Data for the task Block Start

-- ==== Sys2Proof/Machine/Islands.lean ====
section
/-! DEFINITION. Readiness, restarts of islands, the end of the loan, and the fault collector
(15_bringup_and_modes.md, 16_faults.md, 17_islands_and_crossings.md). -/
namespace Sys2Proof.Machine

/-- SELF_CHECK bits 1 to 3 hold (Table 18.13). -/
def State.probHolds (s : State) : Bool :=
  decide (s.getN Hid.probReady &&& s.getN Reg.READY = s.getN Hid.probReady) && decide (s.get Reg.SAFE_REACTION < 4) &&
    s.get Hid.probTests == 0

/-- The time for which SELF_CHECK has held starts, goes on, or ends (R384). -/
def State.probTouch (s : State) : State :=
  if s.get Reg.HEALTH_CONFIRM_STATE ≠ 1 then s
  else if s.probHolds = false then s.put Hid.probFrom 0
  else if s.get Hid.probFrom = 0 then s.put Hid.probFrom (s.tickLf + 1)
  else s

/-- One READY bit takes a level; a change is recorded in `1201` (R313, R314). -/
def State.setReady (s : State) (b : Nat) (v : Bool) : State :=
  if s.ready b = v then s else
  ((((s.put Reg.READY (setBit (s.getN Reg.READY) b v : Nat)).put (Reg.READY_TIME_ELAPSED b) s.tickLf).put
    (Reg.READY_TIME_AT b) s.nowLT).bump (Reg.READY_TIME_CHANGES b)).probTouch

/-- The function bits that fall with a bit (Table 15.2, R313). -/
def dependents (b : Nat) : List Nat :=
  if b = 0 then [1, 51, 52, 53, 54, 55, 56] else if b = 2 then [7] else if b = 47 then [48]
  else if 35 ≤ b ∧ b ≤ 38 then [49] else []

/-- A READY bit falls, with the function bits that depend on it (R14, R313). -/
def State.dropReady (s : State) (b : Nat) : State :=
  (s.setReady b false).each (dependents b) (fun t d => t.setReady d false)

/-- The loan ends: the device is unlent and the session stays open but unlent (R42, R301). -/
def State.releaseLoan (s : State) : State :=
  if s.lent then
    let t := (s.put Reg.LOAN_STATE 2).put Reg.LOAN_PRESENT 0
    match t.session with
    | none => t
    | some x => { (t.put Reg.SESSION_SESSION_STATE 2) with session := some { x with unlentAt := s.tickLf } }
  else s

/-- The session closes; its subscriptions and transfers end (R41, R42, R49). `1400` goes on describing it (R50). -/
def State.closeSession (s : State) : State :=
  match s.session with
  | none => s
  | some _ =>
    { ((s.put Reg.SESSION_SESSION_STATE 0).put Reg.SESSION_SUBSCRIPTIONS 0) with session := none }

/-- The first millisecond boundary at or after an instant (R131, R189, R205). -/
def msCeil (n : Int) : Int := (n + lfMs - 1) / lfMs * lfMs

/-- A change of lane n's SIGNAL is decided now; it is published at the first millisecond boundary at or after this
instant, decisions of one millisecond in turn (R131). The queue holds decided states plus 1 in base 8. -/
def State.sdiDecide (s : State) (n : Nat) (st : Nat) : State :=
  let t := (s.put (Hid.sdiLane n) st).put (Hid.sdiDecided n) (s.get (Hid.sdiDecided n) * 8 + st + 1)
  t.when (s.get (Hid.sdiPubAt n) == 0) (fun u => u.put (Hid.sdiPubAt n) (msCeil s.now + 1))

/-- Lane n passes through ABSENT at once, with no LOSS debounce (R132). -/
def State.sdiDrop (s : State) (n : Nat) : State :=
  (s.put (Hid.sdiDue n) 0).when (s.get (Hid.sdiLane n) != 0) (fun t => t.sdiDecide n 0)

/-! ### Raisings that wait, and the ends of conditions -/

/-- The quiet period of a source (R332, R351). -/
def State.startQuiet (s : State) (n : Nat) : State :=
  let len := if s.get (Reg.FAULT_SOURCE_IN_FORCE n) = 5 then s.get Reg.QUIET_SAFE_QUIET else s.get Reg.QUIET_QUIET
  (s.put (Hid.quietFrom n) s.tickLf).put (Hid.quietLen n) len

/-- A condition ends: its source waits out its quiet period (R332); a raising of it that still waits for the collector is of a
condition no more. -/
def State.endCond (s : State) (n : Nat) : State :=
  let s : State := { s with heldRaises := s.heldRaises.map (fun (h : HeldRaise) => if h.source = n then { h with cond := false } else h) }
  if s.get (Hid.condOn n) = 1 then
    let t := s.put (Hid.condOn n) 0
    if s.get (Reg.FAULT_SOURCE_STATE n) = 1 then (t.put (Reg.FAULT_SOURCE_STATE n) 2).startQuiet n else t
  else s

/-- A raising joins those that wait for the collector (R332, R334). What a restart or a lost link brings about is raised so, and the
collector settles it as soon as the effects of the restart stand (`State.settleQueue`). -/
def State.queueRaise (s : State) (n cause context : Nat) (cond : Bool := false) : State :=
  if srcReserved n then s
  else { s with heldRaises := s.heldRaises ++ [⟨n, cause * 2 ^ 24 + context % 2 ^ 24, cond, false, s.nowLT.toNat⟩] }

/-! ### What a restart takes down -/

/-- The LAUNCHED slips whose target lies in island i and that have not taken effect fail with NOT_READY as it restarts: SLIP_FAILED is
raised, the twin is told once the command is done, and a repeating slip waits for its next edge (R104, R106, R109, R112). The islands
were noted at the launch. -/
def State.failLaunched (s : State) (i : Nat) : State :=
  let hit := s.slips.filter (fun x => decide (x.st = .launched) && s.get (Hid.slipApplied x.num) == 0 && bitOf (s.getN (Hid.slipIsles x.num)) i)
  s.each hit (fun t x => ((((t.failRecord x.num .notReady 0xFFFF).queueRaise 15 0 x.num).put (Hid.slipFell x.num) 1).rearm x.num x.items))

/-- A change of pairing state changes the egress MACs at the first millisecond boundary at or after it (R205). -/
def State.egressDue (s : State) : State := s.put Hid.egressAt (msCeil s.now + 1)

/-- The pairing state moves; the egress MACs follow a change between paired and solo (R205), and a receiver's good bits are
held bad (R296). -/
def State.setPairing (s : State) (v : Int) : State :=
  let t := s.put Reg.PAIRING_STATE v
  let t := t.when (t.paired != s.paired) (fun u => u.egressDue)
  if v = 3 then t.each (List.range 96) (fun u o => u.put (Hid.reconHold o) 1) else t

/-- The twin link is down from now on (R60, R189, R291): TWIN_TIME_OFFSET ends, TWIN_LINK_DOWN is raised, a reconciliation is broken
off, and the twins are PAIRED_DOWN. -/
def State.linkFalls (s : State) : State :=
  if s.twinUp = false then s
  else
    let t := (((((s.put Reg.TWIN_LINK_STATE 0).bump Reg.TWIN_LINK_DOWN_EVENTS).put Hid.rekeying 0).put
      Hid.twinStampNew 0).put Hid.twinOver 0).endCond 7
    let t := ({ t.queueRaise 6 0 0 with reconBuf := [], reconSlips := [], twinSeen := [] } : State)
    let t := (t.put Hid.reconAt 0).put Hid.reconRestart 0
    if 2 ≤ t.get Reg.PAIRING_STATE ∧ t.get Reg.PAIRING_STATE ≤ 4 then t.setPairing 1 else t

/-- A network MAC returns to DOWN from another state: counted, and NET_LINK_DOWN raised (R193, log entry 83). Packets of classes 0 to
5 that wait at it are discarded and counted, for none is sent late (R193). -/
def State.macFalls (s : State) (m : Nat) : State :=
  if s.get (Reg.MAC_LINK m) = 0 then s
  else
    let gone := s.txQueue.filter (fun x => x.mac == m && decide (x.cls ≤ 5))
    let t := (((s.put (Reg.MAC_LINK m) 0).bump (Reg.NET_STATS_LINK_DOWNS m)).bumpBy (Reg.NET_STATS_TX_DISCARD_LINK m)
      (gone.length : Nat)).queueRaise (562 + m) 1 m
    { t with txQueue := t.txQueue.filter (fun x => !(x.mac == m && decide (x.cls ≤ 5))) }

/-- The transmitter of serial lane n goes idle: its pin is in electrical idle (R138). -/
def State.txIdle (s : State) (n : Nat) : State :=
  if s.get (Reg.SDI_TX_STATE n) = 0 then s else (s.put (Reg.SDI_TX_STATE n) 0).send (.pin 5 n 0)

/-- What the P island loses: every Concordance, with the keys it has consumed (R11, R213, log entry 84); no path receives, which is
published at the next millisecond boundary (R221); and what its pacers hold of old records. -/
def State.flowsLost (s : State) : State :=
  ({ s with flowBufs := [], skews := [], flowTails := [] } : State).each
    (s.regs.filterMap (fun p => if p.1.idx = 0x4100 ∧ p.1.sub = 0x22 ∧ p.1.el < 32768 ∧ 2 ≤ p.2 then some p.1.el else none))
    (fun t e => (t.put (Reg.FLOW_PATH_STATE e) 1).when (t.get (Hid.flowPubAt (e % 16384)) == 0)
      (fun u => u.put (Hid.flowPubAt (e % 16384)) (msCeil u.now + 1)))

/-- KEEP and FLT restart together: with the other of them down the Logbook is lost, and NEXT keeps counting (R347). -/
def State.logLost (s : State) (other : Nat) : State := if s.up other then s else { s with log := [] }

/-- What KEEP loses as it enters reset: the session and its loan; a commit that is not durable yet fails (R319); the service
session ends with KEEP. -/
def State.keepLoses (s : State) : State :=
  let t := { s.releaseLoan.closeSession with commitCopy := none, svc := none, svcPlain := none, mirrorWait := [] }
  t.when (t.get Reg.STANDING_COMMIT_STATE == 1) (fun u => u.put Reg.STANDING_COMMIT_STATE 3)

/-- What an island loses or drops as it enters reset, in the registers that report it: serial transmitters idle and
receive lanes absent (R132, R138), every transmitter idle with X (R16, R138), MACs down with all that waits at them (R11, R193), the
flows with P, fabric lanes OFF (R159), the twin lanes OFF and the link down with TW (R16, R189), canvases suspended (R249), recorders
suspended (R286), AES3 ports stopped (R271). -/
def State.islandLoses (s : State) (i : Nat) : State :=
  if 7 ≤ i ∧ i ≤ 18 then
    s.each (List.range 8) (fun t j =>
      let n := 8 * (i - 7) + j
      (({ t.txIdle n with sdiPins := (t.txIdle n).sdiPins.filter (fun p => p.1 != n) }).put (Hid.sdiRaw n) 0).sdiDrop n)
  else if i = 5 then
    -- a centre returns with empty calendars (R187); the promotion store lies in X (R150)
    (({ s with patterns := if s.edge then s.patterns else [], promos := [] }).put Reg.XPT_STORE_PROMOTE_USED 0).each (List.range 96) (fun t n => t.txIdle n)
  else if 19 ≤ i ∧ i ≤ 22 then
    let t := s.each (List.range 4) (fun t j => (t.macFalls (4 * (i - 19) + j)).put (Hid.macBusy (4 * (i - 19) + j)) 0)
    { t with txQueue := t.txQueue.filter (fun x => x.mac / 4 != i - 19) }
  else if i = 6 then s.flowsLost
  else if 23 ≤ i ∧ i ≤ 30 then
    s.each (List.range 8) (fun t j => t.put (Reg.FAB_LANE_STATE (8 * (i - 23) + j)) 0)
  else if i = 31 then
    (((s.put (Hid.twinLane 0) 0).put (Hid.twinLane 1) 0).put Reg.TWIN_LINK_LANES 0).linkFalls
  else if i = 32 ∨ i = 33 then
    -- synchronisers, layer stores and flow buffers of that stack are emptied (R286)
    let h := i - 32
    let lost := (s.syncFrames.map (·.1)).filter (fun n => n / 48 == h)
    let t : State := { s with syncFrames := s.syncFrames.filter (fun e => e.1 / 48 != h)
                              layerStores := s.layerStores.filter (fun x => x.shelf % 2 != h)
                              flowBufs := s.flowBufs.filter (fun b => b.flow % 2 != h) }
    let t := t.each lost (fun t n => (t.put (Hid.syncLast n) 0).put (Reg.SYNC_STATE n) 1)
    t.each (t.elsListed 0x5100 7) (fun t o => t.when ((if o < 96 then o / 48 else o % 2) == h) (fun u => u.put (Hid.outWhole o) 0))
  else if 34 ≤ i ∧ i ≤ 37 then
    s.each (List.range 256) (fun t r =>
      t.when (t.get (Reg.RECORDER_HOME_IN_FORCE r) == (i : Int) - 34 && t.get (Reg.RECORDER_STATE r) != 0)
        (fun u => u.put (Reg.RECORDER_STATE r) 3))
  else if 38 ≤ i ∧ i ≤ 45 then
    s.each (List.range 256) (fun t k =>
      t.when (bitOf (t.getN (Reg.CANVAS_SLICES k)) (i - 38) && t.get (Reg.CANVAS_STATE k) == 1)
        (fun u => u.put (Reg.CANVAS_STATE k) 2))
  else if i = 46 then
    s.each (List.range 32) (fun t r => (t.put (Reg.AES_RX_STATE r) 0).put (Reg.AES_TX_STATE r) 0)
  else if i = 2 then s.put Hid.refRestartAt (s.tickLf + 1)
  else if i = 4 then s.logLost 0
  else if i = 0 then s.keepLoses.logLost 4
  else s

Data for the task Block End

Your objective: Exactly the lines from the one that holds "let t := t.each" through the final line of the records above should be written out, and only those.

Exercise solution:
    let t := t.each lost (fun t n => (t.put (Hid.syncLast n) 0).put (Reg.SYNC_STATE n) 1)
    t.each (t.elsListed 0x5100 7) (fun t o => t.when ((if o < 96 then o / 48 else o % 2) == h) (fun u => u.put (Hid.outWhole o) 0))
  else if 34 ≤ i ∧ i ≤ 37 then
    s.each (List.range 256) (fun t r =>
      t.when (t.get (Reg.RECORDER_HOME_IN_FORCE r) == (i : Int) - 34 && t.get (Reg.RECORDER_STATE r) != 0)
        (fun u => u.put (Reg.RECORDER_STATE r) 3))
  else if 38 ≤ i ∧ i ≤ 45 then
    s.each (List.range 256) (fun t k =>
      t.when (bitOf (t.getN (Reg.CANVAS_SLICES k)) (i - 38) && t.get (Reg.CANVAS_STATE k) == 1)
        (fun u => u.put (Reg.CANVAS_STATE k) 2))
  else if i = 46 then
    s.each (List.range 32) (fun t r => (t.put (Reg.AES_RX_STATE r) 0).put (Reg.AES_TX_STATE r) 0)
  else if i = 2 then s.put Hid.refRestartAt (s.tickLf + 1)
  else if i = 4 then s.logLost 0
  else if i = 0 then s.keepLoses.logLost 4
  else s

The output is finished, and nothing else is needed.